Work to be completed
Using the records below, filter out every line that lacks "hostAccess" and copy the rest.

[Collected data entries]
-- ==== Sys2Proof/Machine/HostRead.lean ====
section
/-! DEFINITION. The host's register reads (43_fifo_host.md R188 to R194). Each first passes R187 (`hostAccess`).
Only RD RXDATA has a side effect (20_memory.md R65). -/

namespace Sys2Proof.Machine

/-- RD CTRL (R188). -/
def execRdCtrl (s : State) : Host.Outcome State Fault Refusal := hostRead s ctrlImage

/-- RD STATUS (R189). -/
def execRdStatus (s : State) : Host.Outcome State Fault Refusal := hostRead s statusImage

/-- RD AVAIL (R190). -/
def execRdAvail (s : State) : Host.Outcome State Fault Refusal := hostRead s availImage

/-- RD RXDATA (R191): FifoPop, and the popped byte with VALID or 0x0000. -/
def execRdRxdata (s : State) : Host.Outcome State Fault Refusal :=
  hostAccess s fun t => (fifoPop t).respond (.value (rxdataImage (popResult t)))

/-- RD TXDATA, write-only (R192). -/
def execRdTxdata (s : State) : Host.Outcome State Fault Refusal := hostRead s (fun _ => 0#16)

/-- RD TXBIT, write-only (R192). -/
def execRdTxbit (s : State) : Host.Outcome State Fault Refusal := hostRead s (fun _ => 0#16)

/-- RD LOWCNT (R193). -/
def execRdLowcnt (s : State) : Host.Outcome State Fault Refusal := hostRead s (fun t => t.lowCount)

/-- RD HIGHCNT (R193). -/
def execRdHighcnt (s : State) : Host.Outcome State Fault Refusal := hostRead s (fun t => t.highCount)

/-- RD TCNT (R193). -/
def execRdTcnt (s : State) : Host.Outcome State Fault Refusal := hostRead s (fun t => timerImage t.tcnt)

/-- RD OCR (R193). -/
def execRdOcr (s : State) : Host.Outcome State Fault Refusal := hostRead s (fun t => timerImage t.ocr)

/-- RD LASTTICK (R193). -/
def execRdLasttick (s : State) : Host.Outcome State Fault Refusal := hostRead s (fun t => timerImage t.lastTick)

/-- RD PREVSM (R193). -/
def execRdPrevsm (s : State) : Host.Outcome State Fault Refusal := hostRead s (fun t => t.prevSmooth)

/-- RD RXSHIFT (R193). -/
def execRdRxshift (s : State) : Host.Outcome State Fault Refusal := hostRead s rxShiftImage

/-- RD BWO (R193). -/
def execRdBwo (s : State) : Host.Outcome State Fault Refusal := hostRead s (fun t => timerImage t.bwo)

/-- RD reserved 0xE (R194). -/
def execRdReserved14 (s : State) : Host.Outcome State Fault Refusal := hostRead s (fun _ => 0#16)

/-- RD reserved 0xF (R194). -/
def execRdReserved15 (s : State) : Host.Outcome State Fault Refusal := hostRead s (fun _ => 0#16)

end Sys2Proof.Machine
end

Exercise result
/-! DEFINITION. The host's register reads (43_fifo_host.md R188 to R194). Each first passes R187 (`hostAccess`).
  hostAccess s fun t => (fifoPop t).respond (.value (rxdataImage (popResult t)))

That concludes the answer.